Las fuerzas de la naturaleza no pueden explicar el origen del fototropismo ni de las propias plantas.

CONCIENCIA AUTOR Antonio Cruz 13 DE JUNIO DE 2015 21:48 h

No recuerdo cuántas veces hemos realizado la práctica del fototropismo vegetal en los distintos laboratorios de ciencias naturales donde he dado clases a lo largo de mi carrera docente. Uno de los tópicos habituales es el de definir las plantas como organismos que, a diferencia de los animales, permanecen siempre inmóviles y no pueden cambiar de ubicación para encontrar alimento o huir de los depredadores. No obstante, por medio de esta experiencia práctica se pretendía mostrar a los adolescentes que, en realidad, las plantas son capaces de realizar determinados movimientos que les permiten absorber agua y nutrientes así como mejorar su exposición a la luz.
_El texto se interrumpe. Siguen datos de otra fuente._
-- ==== Sys2Proof/Laws/Plans.lean ====
section
/-! SUPPORT. What admission can find: the failures of a plan as one list in the order of R63 and R66, of which admission
finds the first. -/

namespace Sys2Proof.Machine

/-! ## Feeds that plans carry, and entitlement -/

/-- An entry names a feed where one of its cells does. -/
theorem Entry.names_iff (e : Entry) (f : FeedId) :
    e.names f = true ↔ ∃ (k : CellPos) (c : Cell), e.cells[k] = some c ∧ c.feed = f := by
  unfold Entry.names
  rw [List.any_eq_true]
  constructor
  · rintro ⟨x, hx, h⟩
    rw [Vector.mem_toList_iff, Vector.mem_iff_getElem] at hx
    obtain ⟨k, hk, rfl⟩ := hx
    simp only [beq_iff_eq, Option.map_eq_some_iff] at h
    obtain ⟨c, h1, h2⟩ := h
    exact ⟨⟨k, hk⟩, c, h1, h2⟩
  · rintro ⟨k, c, h1, h2⟩
    exact ⟨e.cells[k], by rw [Vector.mem_toList_iff]; exact Vector.getElem_mem _, by rw [h1]; simp [h2]⟩

theorem Carries_iff (p : Plan) (i f) : Carries p i f ↔ p[i].names f = true := by rw [Entry.names_iff]; rfl

theorem Engine.holds_iff (s : State) (k) : s.engine.holds k = true ↔ Bound s k := by unfold Engine.holds Bound; simp

theorem Plan.fanout_pos (p : Plan) (f) : 0 < p.fanout f ↔ ∃ i, Carries p i f := by
  unfold Plan.fanout
  rw [List.length_pos_iff_exists_mem]
  constructor
  · rintro ⟨e, he⟩
    rw [List.mem_filter, Vector.mem_toList_iff, Vector.mem_iff_getElem] at he
    obtain ⟨⟨i, hi, rfl⟩, h⟩ := he
    exact ⟨⟨i, hi⟩, (Carries_iff p ⟨i, hi⟩ f).mpr h⟩
  · rintro ⟨i, hi⟩
    refine ⟨p[i], ?_⟩
    rw [List.mem_filter, Vector.mem_toList_iff]
    exact ⟨Vector.getElem_mem _, (Carries_iff p i f).mp hi⟩

theorem State.permits_iff (s : State) (f r) : s.permits f r = true ↔ Permits s f r := by
  unfold State.permits Permits portOf
  cases s.store.operator r.operator with
  | none => simp
  | some o => simp

/-! ## The failures of a plan, in order -/

/-- The failures of one check at a spoke's cells, in ascending position. -/
def cellFailures (i : SpokeId) (e : Entry) (r : FailReason) (fails : CellPos → Cell → Bool) : List Failure :=
  allPositions.filterMap fun k => match e.cells[k] with
    | some c => if fails k c then some ⟨i, some k, r⟩ else none
    | none => none

/-- The failure of one check at a spoke as a whole, where it fails. -/
def spokeFailures (i : SpokeId) (r : FailReason) (b : Bool) : List Failure := if b then [⟨i, none, r⟩] else []

theorem cellFailures_head (i e r fails) : (cellFailures i e r fails).head? = firstCell i e r fails := by
  unfold cellFailures firstCell; exact List.head?_filterMap

theorem spokeFailures_head (i r b) : (spokeFailures i r b).head? = spokeFailure i r b := by
  unfold spokeFailures spokeFailure; cases b <;> rfl

/-- The checks of a spoke in their order (R63), each with its failures. -/
def checkLists (s : State) (full : Bool) (i : SpokeId) (e : Entry) : List (FailReason × List Failure) :=
  let cls := e.expect.bind s.store.nodeClass
  [(.feedUnused, cellFailures i e .feedUnused fun _ c => s.feeds[c.feed].state == .unused),
   (.feedTwice, if full then cellFailures i e .feedTwice fun k c => e.namedBelow k c.feed else []),
   (.noClass, spokeFailures i .noClass (full && decide (0 < e.count) && e.expect.isNone)),
   (.classAbsent, spokeFailures i .classAbsent (e.expect.isSome && cls.isNone)),
   (.capacity, match cls with | some r => spokeFailures i .capacity (decide (r.capacity < e.count)) | none => []),
   (.band, match cls with
     | some r => cellFailures i e .band (fun _ c => !r.bands.getLsbD s.feeds[c.feed].band)
     | none => []),
   (.operator, cellFailures i e .operator fun _ c => !s.permits c.feed s.feeds[c.feed]),
   (.level, match cls with
     | some r => cellFailures i e .level (fun _ c => s.levelExceeds r c.feed c.down)
     | none => [])]

/-- The checks of a spoke find the first of its failures. -/
theorem spokeChecks_head (s : State) (full i e) :
    s.spokeChecks full i e = ((checkLists s full i e).flatMap (·.2)).head? := by
  unfold State.spokeChecks checkLists State.classChecks
  simp only [List.flatMap_cons, List.flatMap_nil, List.append_nil, List.head?_append, cellFailures_head,
    spokeFailures_head]
  cases full <;> cases e.expect.bind s.store.nodeClass <;>
    simp [cellFailures_head, spokeFailures_head, Option.or_assoc]

/-- The failures of FANOUT, by ascending feed (R66). -/
def fanoutFailures (s : State) (p : Plan) : List Failure := allFeeds.filterMap fun f =>
    match s.store.operator s.feeds[f].operator with
    | some o => ((p.carriers f)[o.fanout]?).map fun i => ⟨i, p[i].posOf f, .fanout⟩
    | none => none

/-- Every failure of a plan, in the order of the walk. -/
def failures (s : State) (full : Bool) (p : Plan) : List Failure :=
  (allSpokes.flatMap fun i => (checkLists s full i p[i]).flatMap (·.2)) ++ fanoutFailures s p

/-- Admission finds the first of a plan's failures. -/
theorem admission_head (s : State) (full p) : s.admission full p = (failures s full p).head? := by
  unfold State.admission failures
  rw [List.head?_append, List.head?_flatMap]
  congr 1
  · congr 1; funext i; rw [spokeChecks_head]
  · unfold fanoutFailures State.fanoutCheck; exact List.head?_filterMap.symm

theorem mem_cellFailures (i e r fails f) : f ∈ cellFailures i e r fails ↔
    f.spoke = i ∧ f.reason = r ∧ ∃ k c, f.pos = some k ∧ e.cells[k] = some c ∧ fails k c = true := by
  unfold cellFailures
  rw [List.mem_filterMap]
  constructor
  · rintro ⟨k, _, h⟩
    split at h
    · next c hc =>
      split at h
      · next g => cases h; exact ⟨rfl, rfl, k, c, rfl, hc, g⟩
      · cases h
    · cases h
  · rintro ⟨h1, h2, k, c, h3, h4, h5⟩
    refine ⟨k, by simp [allPositions], ?_⟩
    rw [h4]; dsimp only; rw [if_pos h5]
    obtain ⟨a, b, d⟩ := f; cases h1; cases h2; cases h3; rfl

theorem mem_spokeFailures (i r b f) : f ∈ spokeFailures i r b ↔ f.spoke = i ∧ f.reason = r ∧ f.pos = none ∧ b = true := by
  unfold spokeFailures; obtain ⟨x, y, z⟩ := f; cases b <;> simp; tauto

/-- Each list of a spoke's checks is that of a check of its cells, or of a check of the spoke as a whole; none is
FANOUT's. -/
theorem checkLists_kinds (s : State) (full i e r l) (h : (r, l) ∈ checkLists s full i e) :
    r ≠ .fanout ∧ ((∃ fails, l = cellFailures i e r fails) ∨ ∃ b, l = spokeFailures i r b) := by
  suffices all : ∀ x ∈ checkLists s full i e, x.1 ≠ .fanout ∧
      ((∃ fails, x.2 = cellFailures i e x.1 fails) ∨ ∃ b, x.2 = spokeFailures i x.1 b) from all _ h
  unfold checkLists
  simp only [List.forall_mem_cons]
  refine ⟨⟨by decide, .inl ⟨_, rfl⟩⟩, ⟨by decide, ?_⟩, ⟨by decide, .inr ⟨_, rfl⟩⟩, ⟨by decide, .inr ⟨_, rfl⟩⟩,
    ⟨by decide, ?_⟩, ⟨by decide, ?_⟩, ⟨by decide, .inl ⟨_, rfl⟩⟩, ⟨by decide, ?_⟩, by simp⟩
  all_goals split
  all_goals first | exact .inl ⟨_, rfl⟩ | exact .inr ⟨_, rfl⟩ | exact .inr ⟨false, rfl⟩

/-- A failure of a check has the spoke and the check's reason. -/
theorem checkLists_place (s : State) (full i e r l f) (h : (r, l) ∈ checkLists s full i e) (hf : f ∈ l) :
    f.spoke = i ∧ f.reason = r := by
  rcases (checkLists_kinds _ _ _ _ _ _ h).2 with ⟨fails, rfl⟩ | ⟨b, rfl⟩
  · have m := (mem_cellFailures _ _ _ _ _).mp hf
    exact ⟨m.1, m.2.1⟩
  · have m := (mem_spokeFailures _ _ _ _).mp hf
    exact ⟨m.1, m.2.1⟩

theorem order_cell (p : Plan) (f : Failure) (h : f.reason ≠ .fanout) :
    f.order p = [f.spoke.val, checkRank f.reason, (f.pos.map (·.val)).getD 0] := by
  unfold Failure.order; rw [if_neg h]

theorem lt_triple (a b c a' b' c' : Nat) :
    ([a, b, c] < [a', b', c']) ↔ a < a' ∨ (a = a' ∧ (b < b' ∨ (b = b' ∧ c < c'))) := by
  simp [List.cons_lt_cons_iff]

theorem cellFailures_sorted (p : Plan) (i e r fails) (hr : r ≠ .fanout) :
    (cellFailures i e r fails).Pairwise (fun f g => f.order p < g.order p) := by
  unfold cellFailures
  rw [List.pairwise_filterMap]
  have : allPositions.Pairwise (fun a b => a < b) := by decide
  refine this.imp ?_
  intro a b hab f hf g hg
  split at hf
  · split at hf
    · split at hg
      · split at hg
        · cases hf; cases hg
          rw [order_cell _ _ hr, order_cell _ _ hr, lt_triple]; simp; exact hab
        · cases hg
      · cases hg
    · cases hf
  · cases hf

theorem checkLists_sorted (s : State) (p : Plan) (full i e) :
    ((checkLists s full i e).flatMap (·.2)).Pairwise (fun f g => f.order p < g.order p) := by
  rw [List.pairwise_flatMap]
  constructor
  · rintro ⟨r, l⟩ h
    obtain ⟨hr, ⟨fails, rfl⟩ | ⟨b, rfl⟩⟩ := checkLists_kinds _ _ _ _ _ _ h
    · exact cellFailures_sorted _ _ _ _ _ hr
    · unfold spokeFailures; cases b <;> simp
  · have rk : ((checkLists s full i e).map (·.1)).Pairwise (fun a b => checkRank a < checkRank b) := by
      unfold checkLists; simp only [List.map_cons, List.map_nil]; decide
    rw [List.pairwise_map] at rk
    refine List.Pairwise.imp_of_mem ?_ rk
    rintro ⟨r, l⟩ ⟨r', l'⟩ h1 h2 hlt f hf g hg
    obtain ⟨f1, f2⟩ := checkLists_place _ _ _ _ _ _ _ h1 hf
    obtain ⟨g1, g2⟩ := checkLists_place _ _ _ _ _ _ _ h2 hg
    have n1 := (checkLists_kinds _ _ _ _ _ _ h1).1
    have n2 := (checkLists_kinds _ _ _ _ _ _ h2).1
    rw [order_cell _ _ (by rw [f2]; exact n1), order_cell _ _ (by rw [g2]; exact n2), lt_triple, f1, g1, f2, g2]
    exact .inr ⟨rfl, .inl hlt⟩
El crecimiento de los vegetales en respuesta a los rayos solares -conocido como fototropismo o heliotropismo- puede estudiarse fácilmente ya que los brotes aéreos suelen orientarse hacia la luz, mientras que las raíces lo hacen en dirección opuesta.



Primero, enterrábamos las semillas de algunas legumbres, como las judías, en pequeñas macetas de plástico. Cada alumno regaba la suya y la colocaba junto a la ventana del laboratorio para que le diera convenientemente la luz solar y pudiera germinar. Algunos días más tarde, cuando ya despuntaba el tallito verde, se trasladaban a una habitación que siempre permanecía a oscuras. Las tinieblas de dicho habitáculo sólo se interrumpían de día por unos delgados haces de luz, originados a propósito mediante minúsculos agujeros practicados en las ventanas. El resultado era casi siempre espectacular. Los jóvenes estudiantes se sorprendían al observar aquellos largos tallos blanquecinos, perfectamente curvados en la dirección de la luz que, aunque se le diera media vuelta al tiesto, volvían tozudos a retorcerse para lograr que las pocas hojas tuvieran su escasa ración lumínica. Era la comprobación experimental de que las plantas buscan la luz y se orientan hacia ella, estén donde estén. Después, nos planteábamos la cuestión fundamental, que desde los días de Darwin ha venido llamando la atención de los botánicos,1 ¿cómo consiguen semejante proeza ya que carecen de ojos? O, acaso, no es así. Siempre es conveniente repasar bien las definiciones. ¿Qué es un ojo, sino un receptor de luz capaz de transmitir dicho estímulo a otras células? Visto así, se podría decir que los vegetales tienen también “ojos”, aunque sean muy rudimentarios.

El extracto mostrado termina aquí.